Александр, совсем не обидевшись, застенчиво проговорил:

— Нет, поверьте, я никакая не фантазия природы, я уже объяснял вам. Просто я хотел сказать, что завтра, когда от Сената будут принимать присягу на верность моему брату Николаю, можно будет вывести на Петровскую площадь, к самому зданию Сената, верные вам войска. Тем, кто придет нас усмирять, я скажу, что присяга Николаю незаконна, потому что жив император Александр. Многие, очень многие в войске помнят меня в лицо. Сенаторы — тоже, и Сенат не станет присягать моему братцу Николаю, я уверен в этом! И с Петровской площади вместе с сенаторами и полками, под развевающимися знаменами, под треск барабанов, сопровождаемые ликующие толпой горожан, мы мирно пройдем к Зимнему дворцу, я с вами войду в него, и уже завтра при участии всех вас, господа, мы создадим новое правительство! А там, глядишь, будет у нас и конституция, будут свободы. Россия заживет по-новому, господа! Только уже сейчас надо идти в верные вам полки, готовить людей к тому, чтобы уже утром они стояли на Петровской площади с полным комплектом патронов боевых и с ружьями. Бог даст — нашим завтра будет Петербург, а после и на юге полки восстанут. Да только зачем им восставать, если царь и мятежники объединены одной идеей будут!

Александр думал, что его слова будут восприняты всеми с воодушевлением, радостью, встречены восторженными криками, но никто не кричал, не радовался. Молчали. Только Рылеев через минуту произнес:

— Сами посудите, Александр Палыч — боязно от вас такую помощь принимать. А ну как, выведя нас на площадь Петровскую, окажете вы тем самым услугу Николаю да Милорадовичу? Вот всех нас в сети-то… а?

Александр вздохнул:

— Пусть самый решительный и… жестокий из вас будет к моей особе приставлен. Чуть заметит измену — на месте казнит как предателя. Не думал, что вы, друзья мои, столь маловероятными окажетесь!

Минута сомнений и колебаний оказалась преодоленной, все загомонило, засуетилось, забегало. Подбегали к Рылееву, что-то шептали на ухо, второпях надевали шинели, шубы, на ходу менялись перепутанные одеждами, сталкивались, щелками курками пистолетов, проверяя наличие пороха на полке. К Александру подошел Якубович. Буравя ненавидящим взглядом, тихо сказал:

— Я к вашей особе, Александр Палыч, пристален есть. Уж не промахнусь, коли что. Одевайтесь, к московцам пойдем, а после с ними прямо на площадь Петровскую.

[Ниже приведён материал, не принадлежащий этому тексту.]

-- ==== Sys2Proof/Laws/Verbs.lean ====
section
/-! SUPPORT. Host commands: what a ready command answers, once for every verb, and once for staging commands and reads. -/

namespace Sys2Proof.Machine

variable {v : Verb} {c : HostCall} {s : State} {k : Nat} {e : CmdEntry}

/-- Taking a command leaves its slot's role. -/
theorem State.taken_role (s : State) (n k : Nat) : ((s.taken n k).slot n).role = (s.dev.slot n).role := by
  rw [State.taken, Dev.slot_takeCmd_self]; rfl

theorem Turn.lt (h : Turn v c s k e) : c.slot < 8 := Dev.nextCmd_lt h.next

/-- A ready command runs its meaning on the device that has taken it; its answer follows (R52, R53). -/
theorem runVerb_ready (body : Body) (h : Ready v c s k e) :
    runVerb v body c s =
      .next (let r := body (v.callOf c s e) { s with dev := s.taken c.slot k }
             { r.2 with dev := ((r.2.dev.finish c.slot e.item c.descs r.1).settle 256).refresh }) := by
  have hn : Dev.nextCmd { s.dev with out := [] } = some (c.slot, k, e) := h.next
  have hr : ((s.quiet.takeCmd c.slot k).slot c.slot).role = (s.dev.slot c.slot).role := s.taken_role c.slot k
  have hh := h.header
  have hp := h.params
  have hf := h.near
  simp only [State.taken, Verb.callOf] at hh hp hf
  rw [runVerb, State.runAll_next _ h.runs]
  simp only [serve, hn, hr, hh, hp, h.code, serveOn, hf]
  simp

/-- Finishing with a plain answer. -/
theorem Dev.finish_now (d : Dev) (slot : Nat) (item : Item) (descs : List Item16) (st : Status) (r : Res) :
    d.finish slot item descs (.now st r) = d.respond slot item st r := rfl

/-- The response stands first among what the slot gains. -/
theorem Answers.of_settle {s : State} {d : Dev} {st : Status} {r : Res} (h : Turn v c s k e)
    (hd : (d.slot c.slot).rsp = (s.dev.slot c.slot).rsp) (t : State)
    (ht : t.dev = ((d.respond c.slot e.item st r).settle 256).refresh) : Answers s t c.slot e st r := by
  obtain ⟨q, m, hm⟩ := ((Dev.settles_settle 256 (d.respond c.slot e.item st r)).slots c.slot).same
  refine ⟨d.time.established, m, ?_⟩
  rw [ht, Dev.refresh_slot, hm]
  simp [Dev.respond_lt d h.lt, Bobbin.push, hd]

theorem State.taken_rsp (s : State) (n k : Nat) : ((s.taken n k).slot n).rsp = (s.dev.slot n).rsp := by
  rw [State.taken, Dev.slot_takeCmd_self]; rfl

/-- Taking, answering and settling change the mailbox and the counters alone. -/
theorem changesOnly_served {d : Dev} {st : Status} {r : Res} {l : List Part} (h : Turn v c s k e) (hl : .ctl ∈ l ∧ .mon ∈ l)
    (hd : (s.taken c.slot k).changesOnly l d) :
    s.dev.changesOnly l ((d.respond c.slot e.item st r).settle 256).refresh := by
  have sub : ∀ p ∈ [Part.ctl, .mon], p ∈ l := by simp [hl]
  have h1 : s.dev.changesOnly l (s.taken c.slot k) := by
    have : s.dev.changesOnly [.ctl, .mon] s.quiet := by simp [Dev.changesOnly]
    exact Dev.changesOnly_mono (Dev.changesOnly_trans this (Dev.settles_takeCmd _ _ _).parts) sub
  have h2 := Dev.changesOnly_mono (Dev.changesOnly_respond d h.lt e.item st r) sub
  have h3 := Dev.changesOnly_mono (Dev.settles_settle 256 (d.respond c.slot e.item st r)).parts sub
  have h4 : Dev.changesOnly l _ _ := Dev.changesOnly_mono (Dev.changesOnly_refresh ((d.respond c.slot e.item st r).settle 256))
    (by simp [hl.1])
  exact Dev.changesOnly_trans (Dev.changesOnly_trans (Dev.changesOnly_trans (Dev.changesOnly_trans h1 hd) h2) h3) h4

/-- What staging changes. -/
theorem Dev.stage_ok {d : Dev} {owner : Nat} {l : Staging} (h : d.canStage owner l) :
    d.stage owner l = (.ok, { d with cfg := { d.cfg with staged := l.foldl (stageOne owner) d.cfg.staged } }) := by
  unfold Dev.canStage at h
  revert h
  unfold Dev.stage
  dsimp only
  split
  · intro h; cases h
  · split
    · intro h; cases h
    · intro _; rfl

/-- A ready command whose meaning answers at once, on a device d: the response stands in its slot, and the rest is as in d. -/
theorem completes_now {i : HostCall → Instr} {body : Body} {d : Dev} {st : Status} {r : Res} {l : List Part}
    (hexec : ∀ c s, exec (i c) s = runVerb v body c s) (h : Ready v c s k e)
    (hb : body (v.callOf c s e) { s with dev := s.taken c.slot k } = (.now st r, { s with dev := d }))
    (hrsp : (d.slot c.slot).rsp = ((s.taken c.slot k).slot c.slot).rsp) (hl : .ctl ∈ l ∧ .mon ∈ l)
    (hd : (s.taken c.slot k).changesOnly l d) :
    Completes (i c) s fun t => Answers s t c.slot e st r ∧ t.dev = ((d.respond c.slot e.item st r).settle 256).refresh ∧
      s.dev.changesOnly l t.dev := by
  rw [Completes, hexec, runVerb_ready body h, hb]
  exact ⟨_, rfl, Answers.of_settle h.toTurn (hrsp.trans (s.taken_rsp c.slot k)) { s with
    dev := ((d.respond c.slot e.item st r).settle 256).refresh } rfl, rfl, changesOnly_served h.toTurn hl hd⟩

/-- A verb whose meaning stages `l` wherever `ok` holds is a staging command. -/
theorem stages_of {v : Verb} {i : HostCall → Instr} {ok : Call → Dev → Prop} {l : Call → Dev → Staging} (body : Body)
    (hexec : ∀ c s, exec (i c) s = runVerb v body c s)
    (hbody : ∀ c (s : State), ok c s.dev → body c s = ((s.dev.stageAns c (l c s.dev)).1, { s with dev := (s.dev.stageAns c (l c s.dev)).2 })) :
    Stages v i ok l := by
  intro c s k e h hok
  have hb := hbody (v.callOf c s e) { s with dev := s.taken c.slot k } hok.1
  simp only [Dev.stageAns, Dev.stage_ok hok.2] at hb
  obtain ⟨t, ht, ha, hd, hc⟩ := completes_now (l := [.ctl, .mon, .cfg]) hexec h hb rfl (by simp) (by simp [Dev.changesOnly])
  exact ⟨t, ht, ha, by simp [hd, Dev.respond_cfg _ h.lt, Verb.call], hc⟩

/-- Staging fields of one patch. -/
theorem stages_stageOn {v : Verb} {i : HostCall → Instr} {ok : Call → Dev → Prop} {p : Patch} {chk : Call → Dev → Option Status}
    {vals : Call → Dev → List FieldVal} (hexec : ∀ c s, exec (i c) s = runVerb v (stageOn p chk vals) c s)
    (hok : ∀ c d, ok c d → chk c d = none) : Stages v i ok fun c d => [(p, vals c d)] :=
  stages_of _ hexec fun c s h => by simp [stageOn, onDev, hok c s.dev h]

/-- Staging fields of each unit that a patch names. -/
theorem stages_stageEach {v : Verb} {i : HostCall → Instr} {ok : Call → Dev → Prop} {chk : Call → Dev → Nat → Option Status}
    {vals : Call → Dev → Nat → List FieldVal} (hexec : ∀ c s, exec (i c) s = runVerb v (stageEach chk vals) c s)
    (hok : ∀ c d, ok c d → ∀ n ∈ c.insts d, chk c d n = none) :
    Stages v i ok fun c d => (c.insts d).map fun n => (⟨c.cls, n⟩, vals c d n) :=
  stages_of _ hexec fun c s h => by
    have : (c.insts s.dev).findSome? (chk c s.dev) = none := by rw [List.findSome?_eq_none_iff]; exact hok c s.dev h
    simp [stageEach, onDev, this]

end Sys2Proof.Machine
end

Александр с поднятым воротником шинели, теплой, на лисьем меху, шагал рядом с Якубовичем по черной петербургской улице, полнившейся скрипом их шагов. Недавно шел снег, лежавший сейчас на мостовых толстым слоем, кое-где тускло светились оконца в домах горожан, ещё не знавших, что завтра к ним вернется император, которого они потеряли. Так думал Александр о завтрашнем, очень важном для него дне, но вдруг послышался голос Якубовича, издевательски жестокий и даже глумливый:

— А вот возьму вас сейчас, Александр Палыч, да и пристрелю здесь, а своим скажу, что бежать пытались, да-а…

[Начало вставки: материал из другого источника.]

-- ==== Sys2Proof/Tests/Slice0.lean ====
section
/-! SUPPORT. Tests: a witness for the hypotheses of every clause of every statement, ill-formed terms, and single steps against the
spec. -/

namespace Sys2Proof.Tests

set_option Elab.async false

open Sys2Proof.Machine

/-! ### Witnesses

A witness names a clause of a statement, as a proof of that clause from the statement would, and a concrete state in which the clause's
hypotheses hold. -/

/-- The hypotheses of `Ready`, checked. -/
def readyB (v : Verb) (c : HostCall) (s : State) (e : CmdEntry) : Bool :=
  !s.dev.halted && decide (s.dev.nextCmd = some (c.slot, 0, e)) && decide (Item.code e.item = v.code) &&
  decide ((s.taken c.slot 0).checkHeader c.slot e = none) && decide (v.check (v.callOf c s e) (s.taken c.slot 0) = none) &&
  decide (v.remotes (v.callOf c s e) (s.taken c.slot 0) = [])

theorem ready_of_readyB {v : Verb} {c : HostCall} {s : State} {e : CmdEntry} (h : readyB v c s e = true) : Ready v c s 0 e := by
  simp only [readyB, Bool.and_eq_true, Bool.not_eq_true', decide_eq_true_eq] at h
  exact ⟨⟨h.1.1.1.1.1, h.1.1.1.1.2, h.1.1.1.2⟩, h.1.1.2, h.1.2, h.2⟩

/-- An `Happens` clause's condition holds of d. -/
abbrev HappensAt {P : Prop} {i : Instr} {l : List Part} {cond : Dev → Prop} {post : Dev → Dev → Prop}
    (_ : P → Happens i l cond post) (d : Dev) : Prop := d.halted = false ∧ cond d

/-- A host call of slot 0 with the bytes of its buffer. -/
abbrev hc (b : List Byte) : HostCall := ⟨0, [BitVec.ofNat 128 (0x1000 + b.length * 2 ^ 64)], b⟩

/-- The device d with one command waiting in slot 0, its snapshot w. -/
abbrev waiting (d : Dev) (e : Item) (w : Dev) : State := { dev := d.modSlot 0 fun s => { s with cmds := [⟨e, false⟩] }, snap := w }

/-- A `Serves` clause's command is ready and its condition holds. -/
abbrev ServesAt {P : Prop} {v : Verb} {i : HostCall → Instr} {st : Status} {l : List Part} {ok : Call → Dev → Dev → Prop}
    {r : Call → Dev → Dev → Res} {post : Call → Dev → Dev → Prop} (_ : P → Serves v i st l ok r post) (d : Dev) (e : Verb → Item)
    (b : List Byte := []) (w : Dev := d) : Prop :=
  let s := waiting d (e v) w
  readyB v (hc b) s ⟨e v, false⟩ = true ∧ ok (v.callOf (hc b) s ⟨e v, false⟩) (s.view 0) (s.taken 0 0)

/-- The hypotheses of `Turn`, checked. -/
def turnB (v : Verb) (c : HostCall) (s : State) (e : CmdEntry) : Bool :=
  !s.dev.halted && decide (s.dev.nextCmd = some (c.slot, 0, e)) && decide (Item.code e.item = v.code)

/-- A `Refuses` clause's command is the controller's next, its header is good and it is to be refused. -/
abbrev RefusesAt {P : Prop} {v : Verb} {i : HostCall → Instr} {st : Status} {bad : Call → Dev → Prop} (_ : P → Refuses v i st bad)
    (d : Dev) (e : Verb → Item) : Prop :=
  let s := waiting d (e v) d
  turnB v (hc []) s ⟨e v, false⟩ = true ∧ (s.taken 0 0).checkHeader 0 ⟨e v, false⟩ = none ∧
    bad (v.callOf (hc []) s ⟨e v, false⟩) (s.taken 0 0)

/-- A `Stages` clause's command is ready, its condition holds and there is room. -/
abbrev StagesAt {P : Prop} {v : Verb} {i : HostCall → Instr} {ok : Call → Dev → Prop} {l : Call → Dev → Staging}
    (_ : P → Stages v i ok l) (d : Dev) (e : Verb → Item) (b : List Byte := []) : Prop :=
  let s := waiting d (e v) d
  readyB v (hc b) s ⟨e v, false⟩ = true ∧ ok (v.callOf (hc b) s ⟨e v, false⟩) (s.taken 0 0) ∧
    (s.taken 0 0).canStage 0 (l (v.callOf (hc b) s ⟨e v, false⟩) (s.taken 0 0))

/-- The same for a given host call. -/
abbrev StagesWith {P : Prop} {v : Verb} {i : HostCall → Instr} {ok : Call → Dev → Prop} {l : Call → Dev → Staging}
    (_ : P → Stages v i ok l) (d : Dev) (e : Verb → Item) (c : HostCall) : Prop :=
  let s := waiting d (e v) d
  readyB v c s ⟨e v, false⟩ = true ∧ ok (v.callOf c s ⟨e v, false⟩) (s.taken 0 0) ∧
    (s.taken 0 0).canStage 0 (l (v.callOf c s ⟨e v, false⟩) (s.taken 0 0))

/-- A `Reads` clause's command is ready and its condition holds. -/
abbrev ReadsAt {P : Prop} {v : Verb} {i : HostCall → Instr} {n : Nat} {ok : Call → Dev → Prop} {f : Call → Dev → List Bf}
    (_ : P → Reads v i n ok f) (d : Dev) (e : Verb → Item) (b : List Byte := []) (w : Dev := d) : Prop :=
  let s := waiting d (e v) w
  readyB v (hc b) s ⟨e v, false⟩ = true ∧ ok (v.callOf (hc b) s ⟨e v, false⟩) (s.view 0)

/-- A `Waits` clause's command is ready and its condition holds. -/
abbrev WaitsAt {P : Prop} {v : Verb} {i : HostCall → Instr} {l : List Part} {ok : Call → Dev → Prop} {why : Call → Dev → Waiting}
    {post : Call → Dev → Dev → Prop} (_ : P → Waits v i l ok why post) (d : Dev) (e : Verb → Item) (b : List Byte := []) : Prop :=
  let s := waiting d (e v) d
  readyB v (hc b) s ⟨e v, false⟩ = true ∧ ok (v.callOf (hc b) s ⟨e v, false⟩) (s.taken 0 0)

theorem turn_of_turnB {v : Verb} {c : HostCall} {s : State} {e : CmdEntry} (h : turnB v c s e = true) : Turn v c s 0 e := by
  simp only [turnB, Bool.and_eq_true, Bool.not_eq_true', decide_eq_true_eq] at h
  exact ⟨h.1.1, h.1.2, h.2⟩

theorem ok_of {x : Except Status RuleGen} {g : RuleGen} (h : (match x with | .ok y => decide (y = g) | .error _ => false) = true) :
    x = .ok g := by
  cases x with
  | error _ => cases h
  | ok y => exact congrArg _ (of_decide_eq_true h)

/-- The hypothesis of a clause given its other arguments. -/
abbrev Hyp1 {P A B : Prop} (_ : P → A → B) : Prop := A

/-- The two hypotheses of a clause. -/
abbrev Hyp2 {P A B C : Prop} (_ : P → A → B → C) : Prop := A ∧ B

/-- The three hypotheses of a clause. -/
abbrev Hyp3 {P A B C D : Prop} (_ : P → A → B → C → D) : Prop := A ∧ B ∧ C

/-- The four hypotheses of a clause. -/
abbrev Hyp4 {P A B C D E : Prop} (_ : P → A → B → C → D → E) : Prop := A ∧ B ∧ C ∧ D

/-- The five hypotheses of a clause. -/
abbrev Hyp5 {P A B C D E F : Prop} (_ : P → A → B → C → D → E → F) : Prop := A ∧ B ∧ C ∧ D ∧ E

/-- The six hypotheses of a clause. -/
abbrev Hyp6 {P A B C D E F G : Prop} (_ : P → A → B → C → D → E → F → G) : Prop := A ∧ B ∧ C ∧ D ∧ E ∧ F

/-- The seven hypotheses of a clause. -/
abbrev Hyp7 {P A B C D E F G H : Prop} (_ : P → A → B → C → D → E → F → G → H) : Prop := A ∧ B ∧ C ∧ D ∧ E ∧ F ∧ G

/-! ### Small states and items -/

/-- Firmware runs and slot 0 is open with every right. -/
def base : Dev := {
  boot := { held := false, stage := 2 }
  ctl := { pcie := .l0, slots := [(0, { tag := 1, state := .opened, role := .privileged, credits := 32, serial := 1 })], serial := 1 } }

/-- With committed fields. -/
def sets (d : Dev) (l : List (Fld × Nat × Nat)) : Dev := l.foldl (fun d x => d.setConf x.1 x.2.1 x.2.2) d

/-- With running units. -/
def powered (d : Dev) (l : List PowerUnit) : Dev := l.foldl (fun d u => d.setUnit u { phase := .running }) d

/-- A command item of slot 0 without a buffer, with the fields of its layout, and n bytes of parameters. -/
def itN (n : Nat) (l : List Bf) (v : Verb) : Item :=
  BitVec.ofNat 512 (pack ([fieldAt 2 16 7, fieldAt 4 16 v.code, fieldAt 6 16 n] ++ l.map fun f => { f with off := f.off + 64 }))

/-- The same with the length of the verb. -/
def it (l : List Bf) (v : Verb) : Item := itN (v.lenFor false) l v

/-- A command item with a buffer of n bytes. -/
def itX (n : Nat) (l : List Bf) (v : Verb) : Item :=
  BitVec.ofNat 512 (pack ([at' 1 2 1 1, fieldAt 2 16 7, fieldAt 4 16 v.code, fieldAt 6 16 (v.lenFor true), fieldAt 16 16 1, fieldAt 20 32 n] ++
    l.map fun f => { f with off := f.off + 64 + if v.shift then 128 else 0 }))

/-- The patch field of a layout at offset o. -/
def pat (o : Nat) (c : PClass) (n : Nat) : Bf := fieldAt o 32 ((⟨c, n⟩ : Patch).id 0)

/-- A point-to-point line with subcarriers 0 and 3 awake. -/
def p2p : Dev := { (powered (sets base [(.role, 0, 1), (.budget, 0, 5000)]) [.core, .sc 0, .sc 3]) with time := { established := true } }

/-- With subcarrier 3 as given. -/
def sc3 (f : ScSt → ScSt) : Dev := p2p.modSc 3 f

/-- A laser bus transaction. -/
def lasTx (k : LasKind) : LasTx := ⟨k, 5, false, 2, [], 1⟩

/-- The same sample codes from each ADC. -/
def levels (l : List (Int × Nat)) : List LevelMeas := List.replicate 4 ⟨l⟩

/-- A calibration run. -/
def run : CalRun := ⟨.commanded, some 10, false, 100, 0, 1, 5, 1, [100, 100, 100, 100, 100]⟩

/-- A plan. -/
def plan1 : Plan := ⟨1, 16, 0, some [0, 0, 0x8002]⟩

/-- A good overhead of subcarrier n. -/
def goodOh (n : Nat) : List Byte :=
  let b := (List.replicate 508 0).set 4 (BitVec.ofNat 8 n)
  b ++ beBytes 4 (crc32 b)

theorem ohGood_append {k n : Nat} (b : List Byte) (hb : b.length = k) (hk : k + 4 = 512) :
    ohGood n (b ++ beBytes 4 (crc32 b)) = ((b.getD 4 0).toNat % 32 == n) := by
  have h8 : 508 = b.length := by omega
  have e1 : (b ++ beBytes 4 (crc32 b)).length = 512 := by rw [List.length_append, beBytes_length]; omega
  have e2 : (b ++ beBytes 4 (crc32 b)).take 508 = b := by rw [h8, List.take_left]
  have e3 : (b ++ beBytes 4 (crc32 b)).drop 508 = beBytes 4 (crc32 b) := by rw [h8, List.drop_left]
  have e4 : (b ++ beBytes 4 (crc32 b)).getD 4 0 = b.getD 4 0 := by
    rw [List.getD_eq_getElem?_getD, List.getD_eq_getElem?_getD, List.getElem?_append_left (by omega)]
  have hx : crc32 b % 256 ^ 4 = crc32 b := Nat.mod_eq_of_lt (Nat.lt_of_lt_of_eq (crc32_lt b) (by decide))
  rw [ohGood, e1, e2, e3, e4, beNat_beBytes, hx]
  simp

theorem ohGood_goodOh (n : Nat) (h : (BitVec.ofNat 8 n).toNat % 32 = n) : ohGood n (goodOh n) = true := by
  have := ohGood_append (n := n) ((List.replicate 508 0).set 4 (BitVec.ofNat 8 n)) (by rw [List.length_set, List.length_replicate])
    (by decide)
  refine this.trans ?_
  rw [List.getD_eq_getElem?_getD, List.getElem?_set_self (by rw [List.length_replicate]; decide)]
  exact beq_iff_eq.mpr h

/-- A received frame of subcarrier 3, without a sample. -/
def frame3 : RxFrame := ⟨3, [], some 5, 2000, 0⟩

/-- Subcarrier 3 in frame, its phase and plan known. -/
def inFrame : Dev := sc3 fun s => { s with
  eq := { s.eq with state := .track }, fr := { s.fr with state := .inFrame, phase := true, k := some 0 }, fec := { s.fec with first := false },
  rx := { s.rx with plan := some plan1 } }

/-- A chunk of container 2 cut from subcarrier 3, whose header check is good or not. -/
def chunk3 (good : Bool) : RxPiece :=
  let h : List Byte := [0, 1, 0, 128, 0, 0, 0]
  ⟨false, 3, 2, h ++ [BitVec.ofNat 8 (crc8 h + if good then 0 else 1)], [], none, 0⟩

— За что вы хотите меня убить? За то, что я изгнал вас из гвардии? не поворачивая головы, спросил Александр.

— И за сие, но главное совсем по другой причине, ваше величество, глубоко вдохнул морозный воздух Якубович. — Просто до мурашек приятно представить, как вы, властелин, вновь собирающийся пробраться в свой дворец, станете ползать у меня в ногах, прося прощения, пощады. Я же, ваш подданный, буду тихонько спускать и опускать курок и долго решать, что же мне делать. Сласть как приятно, ваше величество!

И захохотал на весь квартал, а Александр, не желая выводить своего конвоира из состояния заблуждения, промолчал и лишь подумал: «Нет, увечный» Не я в твоей власти, а ты в моей, и вовсе не потому, что могу подозвать сейчас любого полицейского и велеть ему арестовать тебя. Я нужен всем вам сейчас, а поэтому вы в моей власти, а не я в вашей. Ах, как же все интересно в жизни: мы попеременно ходим то в царях, то в рабах, то в палачах, то в верных друзьях правителей, разделяя с ними сладость власти! Все мы от соблазна дьявола не убереглись, хоть и наставлял нас Спаситель искуса власти страшиться!»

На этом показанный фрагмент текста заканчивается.